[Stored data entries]
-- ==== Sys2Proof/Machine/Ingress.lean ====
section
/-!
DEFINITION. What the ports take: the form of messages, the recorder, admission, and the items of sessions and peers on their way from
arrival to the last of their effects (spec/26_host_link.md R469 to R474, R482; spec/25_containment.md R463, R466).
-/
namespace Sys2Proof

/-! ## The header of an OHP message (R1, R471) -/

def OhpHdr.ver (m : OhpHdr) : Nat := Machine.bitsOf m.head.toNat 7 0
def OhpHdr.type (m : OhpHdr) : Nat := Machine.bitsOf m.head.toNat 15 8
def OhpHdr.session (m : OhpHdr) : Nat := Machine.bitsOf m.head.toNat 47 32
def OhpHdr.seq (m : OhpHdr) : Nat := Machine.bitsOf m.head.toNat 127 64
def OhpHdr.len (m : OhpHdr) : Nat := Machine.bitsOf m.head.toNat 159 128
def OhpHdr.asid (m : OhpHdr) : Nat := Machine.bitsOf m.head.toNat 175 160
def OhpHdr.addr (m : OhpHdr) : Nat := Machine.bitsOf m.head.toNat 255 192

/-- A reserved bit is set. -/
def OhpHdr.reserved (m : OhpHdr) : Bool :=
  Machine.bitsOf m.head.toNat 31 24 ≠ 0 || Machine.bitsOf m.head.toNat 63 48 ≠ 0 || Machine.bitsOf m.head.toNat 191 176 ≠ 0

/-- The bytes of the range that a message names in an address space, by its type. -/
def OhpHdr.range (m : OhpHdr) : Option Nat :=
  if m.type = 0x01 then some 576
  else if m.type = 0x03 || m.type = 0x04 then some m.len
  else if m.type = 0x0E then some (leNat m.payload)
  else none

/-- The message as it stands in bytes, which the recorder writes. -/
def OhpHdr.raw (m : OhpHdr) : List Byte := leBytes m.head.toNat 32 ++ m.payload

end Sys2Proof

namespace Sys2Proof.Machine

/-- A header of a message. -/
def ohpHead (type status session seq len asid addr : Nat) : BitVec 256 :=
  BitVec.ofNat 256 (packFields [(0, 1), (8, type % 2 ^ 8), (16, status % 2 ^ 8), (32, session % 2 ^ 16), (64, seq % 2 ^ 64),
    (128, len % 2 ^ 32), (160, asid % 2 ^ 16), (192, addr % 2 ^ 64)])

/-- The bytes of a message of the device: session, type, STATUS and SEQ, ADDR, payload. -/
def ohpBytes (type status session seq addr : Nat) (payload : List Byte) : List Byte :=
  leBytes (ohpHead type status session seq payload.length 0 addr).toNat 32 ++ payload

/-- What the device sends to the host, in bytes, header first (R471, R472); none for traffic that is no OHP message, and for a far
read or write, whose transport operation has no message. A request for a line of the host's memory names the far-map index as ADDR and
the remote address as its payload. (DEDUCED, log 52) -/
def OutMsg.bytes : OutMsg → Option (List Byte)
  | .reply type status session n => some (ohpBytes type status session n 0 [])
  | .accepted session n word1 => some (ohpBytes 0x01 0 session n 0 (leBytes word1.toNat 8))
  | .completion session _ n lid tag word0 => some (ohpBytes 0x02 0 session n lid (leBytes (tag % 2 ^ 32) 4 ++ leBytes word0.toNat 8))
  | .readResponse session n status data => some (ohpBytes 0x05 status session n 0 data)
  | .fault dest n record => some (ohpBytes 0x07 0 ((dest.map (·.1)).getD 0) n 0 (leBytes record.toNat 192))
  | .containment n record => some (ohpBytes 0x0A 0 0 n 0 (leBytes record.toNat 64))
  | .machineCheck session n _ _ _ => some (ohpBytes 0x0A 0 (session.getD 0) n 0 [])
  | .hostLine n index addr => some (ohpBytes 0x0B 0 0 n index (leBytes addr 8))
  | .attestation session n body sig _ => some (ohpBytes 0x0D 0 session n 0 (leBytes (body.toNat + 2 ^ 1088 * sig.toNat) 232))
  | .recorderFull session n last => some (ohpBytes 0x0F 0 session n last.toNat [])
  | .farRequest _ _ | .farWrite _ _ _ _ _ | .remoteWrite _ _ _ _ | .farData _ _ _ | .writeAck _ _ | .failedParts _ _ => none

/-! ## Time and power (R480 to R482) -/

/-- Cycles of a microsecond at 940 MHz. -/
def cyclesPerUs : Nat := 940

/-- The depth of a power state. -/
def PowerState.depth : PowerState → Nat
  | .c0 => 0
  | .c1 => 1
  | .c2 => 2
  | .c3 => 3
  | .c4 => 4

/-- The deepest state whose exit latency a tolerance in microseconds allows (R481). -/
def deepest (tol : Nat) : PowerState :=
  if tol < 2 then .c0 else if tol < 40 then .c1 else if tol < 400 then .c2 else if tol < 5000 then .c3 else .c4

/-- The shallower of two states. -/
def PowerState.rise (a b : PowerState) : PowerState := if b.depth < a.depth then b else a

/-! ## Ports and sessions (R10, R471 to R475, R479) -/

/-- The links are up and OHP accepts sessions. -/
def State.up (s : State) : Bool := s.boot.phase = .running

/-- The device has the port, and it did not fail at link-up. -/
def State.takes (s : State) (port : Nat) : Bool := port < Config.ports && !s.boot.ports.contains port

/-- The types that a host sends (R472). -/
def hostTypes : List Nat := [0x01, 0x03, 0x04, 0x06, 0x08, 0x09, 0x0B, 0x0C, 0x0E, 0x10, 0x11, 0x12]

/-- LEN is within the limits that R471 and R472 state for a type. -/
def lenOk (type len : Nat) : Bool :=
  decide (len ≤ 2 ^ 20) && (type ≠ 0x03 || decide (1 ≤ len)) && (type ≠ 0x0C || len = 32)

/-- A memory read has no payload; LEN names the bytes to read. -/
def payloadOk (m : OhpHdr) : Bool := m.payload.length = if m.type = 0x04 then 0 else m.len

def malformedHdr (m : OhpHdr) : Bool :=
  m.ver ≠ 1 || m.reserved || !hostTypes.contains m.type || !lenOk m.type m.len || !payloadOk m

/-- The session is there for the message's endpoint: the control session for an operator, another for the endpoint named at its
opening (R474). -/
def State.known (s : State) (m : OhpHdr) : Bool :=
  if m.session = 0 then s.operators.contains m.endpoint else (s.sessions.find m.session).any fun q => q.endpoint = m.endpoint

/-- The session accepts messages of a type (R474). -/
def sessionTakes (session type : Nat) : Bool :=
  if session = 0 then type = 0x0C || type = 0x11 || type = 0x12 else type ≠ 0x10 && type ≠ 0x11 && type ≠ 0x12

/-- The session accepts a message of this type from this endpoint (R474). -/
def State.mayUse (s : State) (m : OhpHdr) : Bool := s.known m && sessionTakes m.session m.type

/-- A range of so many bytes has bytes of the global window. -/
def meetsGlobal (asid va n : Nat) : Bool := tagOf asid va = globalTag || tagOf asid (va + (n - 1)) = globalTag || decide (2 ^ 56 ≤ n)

(Problem details): Lines in the data above may contain the word "from"; count them and give only the number.

(Result): 2